> **TASK DETAILS**
The answer should be each line of the records that contains the word "groupDevs"; please copy them all.

*** Opening of DATASET RECORDS ***

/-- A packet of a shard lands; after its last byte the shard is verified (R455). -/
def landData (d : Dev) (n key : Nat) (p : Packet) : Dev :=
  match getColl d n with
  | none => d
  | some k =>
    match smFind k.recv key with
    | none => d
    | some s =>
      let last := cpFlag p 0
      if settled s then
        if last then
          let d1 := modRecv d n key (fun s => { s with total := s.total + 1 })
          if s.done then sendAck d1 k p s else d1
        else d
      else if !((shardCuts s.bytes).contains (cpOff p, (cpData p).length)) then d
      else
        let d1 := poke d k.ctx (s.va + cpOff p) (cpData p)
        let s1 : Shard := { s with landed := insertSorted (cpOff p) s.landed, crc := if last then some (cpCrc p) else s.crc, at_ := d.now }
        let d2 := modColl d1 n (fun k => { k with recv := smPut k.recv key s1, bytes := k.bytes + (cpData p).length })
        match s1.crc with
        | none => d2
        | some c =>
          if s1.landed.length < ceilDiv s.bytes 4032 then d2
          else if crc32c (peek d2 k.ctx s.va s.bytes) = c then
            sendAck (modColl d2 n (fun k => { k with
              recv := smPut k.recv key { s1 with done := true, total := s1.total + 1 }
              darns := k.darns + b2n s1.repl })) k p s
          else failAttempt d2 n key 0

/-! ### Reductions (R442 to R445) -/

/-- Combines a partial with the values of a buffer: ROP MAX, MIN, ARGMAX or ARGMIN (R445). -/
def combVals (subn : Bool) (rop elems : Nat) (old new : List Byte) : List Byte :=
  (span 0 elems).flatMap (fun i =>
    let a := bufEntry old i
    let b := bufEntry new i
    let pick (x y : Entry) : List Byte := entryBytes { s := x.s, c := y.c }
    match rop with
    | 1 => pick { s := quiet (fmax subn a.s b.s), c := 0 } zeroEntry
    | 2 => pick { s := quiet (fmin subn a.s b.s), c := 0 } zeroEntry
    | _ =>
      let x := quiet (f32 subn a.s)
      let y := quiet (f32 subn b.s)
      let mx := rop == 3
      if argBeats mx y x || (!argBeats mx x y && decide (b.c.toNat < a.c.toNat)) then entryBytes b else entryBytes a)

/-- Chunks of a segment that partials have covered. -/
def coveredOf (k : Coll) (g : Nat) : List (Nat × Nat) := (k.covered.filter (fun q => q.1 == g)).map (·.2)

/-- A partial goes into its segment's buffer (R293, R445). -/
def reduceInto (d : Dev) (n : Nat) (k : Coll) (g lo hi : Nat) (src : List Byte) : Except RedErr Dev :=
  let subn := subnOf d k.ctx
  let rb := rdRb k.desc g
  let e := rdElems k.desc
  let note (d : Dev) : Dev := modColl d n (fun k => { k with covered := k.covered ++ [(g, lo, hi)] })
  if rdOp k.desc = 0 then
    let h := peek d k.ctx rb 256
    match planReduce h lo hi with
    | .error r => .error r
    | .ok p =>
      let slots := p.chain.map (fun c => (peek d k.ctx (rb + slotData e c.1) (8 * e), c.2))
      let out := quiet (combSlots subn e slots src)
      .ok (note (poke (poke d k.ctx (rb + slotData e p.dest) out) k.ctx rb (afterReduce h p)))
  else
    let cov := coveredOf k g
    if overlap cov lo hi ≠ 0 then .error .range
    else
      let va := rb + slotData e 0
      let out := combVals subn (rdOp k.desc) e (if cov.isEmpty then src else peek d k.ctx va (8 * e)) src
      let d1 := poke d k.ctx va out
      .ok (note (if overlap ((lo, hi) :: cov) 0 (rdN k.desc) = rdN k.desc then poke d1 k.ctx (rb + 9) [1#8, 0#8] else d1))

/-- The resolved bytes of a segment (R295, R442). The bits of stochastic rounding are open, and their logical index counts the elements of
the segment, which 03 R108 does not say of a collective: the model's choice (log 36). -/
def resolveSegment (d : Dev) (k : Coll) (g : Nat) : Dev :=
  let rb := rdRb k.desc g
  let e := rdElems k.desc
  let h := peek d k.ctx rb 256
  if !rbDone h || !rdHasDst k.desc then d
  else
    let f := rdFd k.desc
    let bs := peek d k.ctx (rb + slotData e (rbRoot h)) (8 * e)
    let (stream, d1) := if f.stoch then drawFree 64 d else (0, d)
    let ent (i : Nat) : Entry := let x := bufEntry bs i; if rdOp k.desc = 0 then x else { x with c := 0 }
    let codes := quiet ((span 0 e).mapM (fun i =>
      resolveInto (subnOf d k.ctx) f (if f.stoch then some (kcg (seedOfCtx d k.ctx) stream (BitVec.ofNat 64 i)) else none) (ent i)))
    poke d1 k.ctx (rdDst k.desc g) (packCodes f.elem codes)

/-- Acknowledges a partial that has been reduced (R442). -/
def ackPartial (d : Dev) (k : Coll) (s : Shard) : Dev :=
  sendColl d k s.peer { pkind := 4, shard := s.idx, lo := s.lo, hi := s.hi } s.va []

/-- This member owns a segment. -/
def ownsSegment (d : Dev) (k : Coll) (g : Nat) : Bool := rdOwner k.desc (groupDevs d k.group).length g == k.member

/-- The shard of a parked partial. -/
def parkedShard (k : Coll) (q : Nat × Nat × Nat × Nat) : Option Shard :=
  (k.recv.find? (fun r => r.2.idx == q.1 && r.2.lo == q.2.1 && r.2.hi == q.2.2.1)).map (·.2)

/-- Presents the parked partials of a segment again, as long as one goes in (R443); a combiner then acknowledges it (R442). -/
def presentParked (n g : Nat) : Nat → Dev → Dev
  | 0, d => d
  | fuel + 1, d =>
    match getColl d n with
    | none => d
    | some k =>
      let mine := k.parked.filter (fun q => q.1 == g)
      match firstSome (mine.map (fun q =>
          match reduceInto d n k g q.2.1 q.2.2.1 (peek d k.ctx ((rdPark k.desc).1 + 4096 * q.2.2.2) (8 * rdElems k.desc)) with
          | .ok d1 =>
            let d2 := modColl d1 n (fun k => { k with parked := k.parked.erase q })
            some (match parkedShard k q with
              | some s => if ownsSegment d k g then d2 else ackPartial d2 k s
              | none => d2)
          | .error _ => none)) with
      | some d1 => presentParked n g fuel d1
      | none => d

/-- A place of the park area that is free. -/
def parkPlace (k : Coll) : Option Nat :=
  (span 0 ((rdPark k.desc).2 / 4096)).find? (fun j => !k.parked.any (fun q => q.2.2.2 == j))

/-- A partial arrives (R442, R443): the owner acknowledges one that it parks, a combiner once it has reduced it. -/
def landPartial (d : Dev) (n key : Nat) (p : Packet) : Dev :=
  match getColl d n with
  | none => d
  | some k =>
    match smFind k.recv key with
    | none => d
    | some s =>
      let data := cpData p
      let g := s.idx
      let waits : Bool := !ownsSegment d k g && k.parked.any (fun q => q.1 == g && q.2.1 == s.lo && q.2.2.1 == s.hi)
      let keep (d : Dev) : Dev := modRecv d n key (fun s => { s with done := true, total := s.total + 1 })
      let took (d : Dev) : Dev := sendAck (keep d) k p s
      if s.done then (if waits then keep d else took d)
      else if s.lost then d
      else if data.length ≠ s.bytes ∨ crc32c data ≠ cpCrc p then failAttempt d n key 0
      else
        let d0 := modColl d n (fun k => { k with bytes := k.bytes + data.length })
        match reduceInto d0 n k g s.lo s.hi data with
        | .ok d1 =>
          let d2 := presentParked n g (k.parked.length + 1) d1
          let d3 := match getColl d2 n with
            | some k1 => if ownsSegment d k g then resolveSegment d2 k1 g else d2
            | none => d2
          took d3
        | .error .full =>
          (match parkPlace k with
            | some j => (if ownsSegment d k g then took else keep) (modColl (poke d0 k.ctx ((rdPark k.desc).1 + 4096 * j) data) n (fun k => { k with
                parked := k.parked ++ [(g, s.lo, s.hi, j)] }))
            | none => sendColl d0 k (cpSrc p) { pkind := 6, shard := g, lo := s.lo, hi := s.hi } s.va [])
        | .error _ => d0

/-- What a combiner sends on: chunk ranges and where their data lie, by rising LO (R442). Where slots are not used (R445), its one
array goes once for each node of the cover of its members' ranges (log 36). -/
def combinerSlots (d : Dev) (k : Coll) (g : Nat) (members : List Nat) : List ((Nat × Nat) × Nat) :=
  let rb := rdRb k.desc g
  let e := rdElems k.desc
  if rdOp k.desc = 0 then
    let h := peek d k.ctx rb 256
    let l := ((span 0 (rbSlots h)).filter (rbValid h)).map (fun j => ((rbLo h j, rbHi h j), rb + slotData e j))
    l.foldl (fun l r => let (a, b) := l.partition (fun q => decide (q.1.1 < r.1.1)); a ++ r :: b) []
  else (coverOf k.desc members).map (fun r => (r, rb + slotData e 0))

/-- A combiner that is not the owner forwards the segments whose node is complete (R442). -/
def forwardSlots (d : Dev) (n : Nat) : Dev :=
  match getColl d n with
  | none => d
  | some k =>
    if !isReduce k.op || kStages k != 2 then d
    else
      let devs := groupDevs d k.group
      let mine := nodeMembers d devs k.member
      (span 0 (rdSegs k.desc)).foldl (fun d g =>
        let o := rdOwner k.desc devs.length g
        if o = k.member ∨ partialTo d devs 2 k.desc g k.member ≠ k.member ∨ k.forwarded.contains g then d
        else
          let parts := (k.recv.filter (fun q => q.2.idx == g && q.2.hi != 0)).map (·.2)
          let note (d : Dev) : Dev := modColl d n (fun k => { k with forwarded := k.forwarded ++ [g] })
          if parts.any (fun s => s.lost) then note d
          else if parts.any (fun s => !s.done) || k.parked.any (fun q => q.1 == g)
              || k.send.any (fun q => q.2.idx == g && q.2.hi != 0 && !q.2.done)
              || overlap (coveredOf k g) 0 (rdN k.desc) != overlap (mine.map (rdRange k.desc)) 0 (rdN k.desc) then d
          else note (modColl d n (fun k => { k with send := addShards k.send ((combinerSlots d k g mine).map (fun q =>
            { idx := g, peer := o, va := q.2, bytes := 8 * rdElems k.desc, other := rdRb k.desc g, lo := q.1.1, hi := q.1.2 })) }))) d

*** Close of DATASET RECORDS ***

> **SOLUTION FOR THIS EXERCISE**
def ownsSegment (d : Dev) (k : Coll) (g : Nat) : Bool := rdOwner k.desc (groupDevs d k.group).length g == k.member
      let devs := groupDevs d k.group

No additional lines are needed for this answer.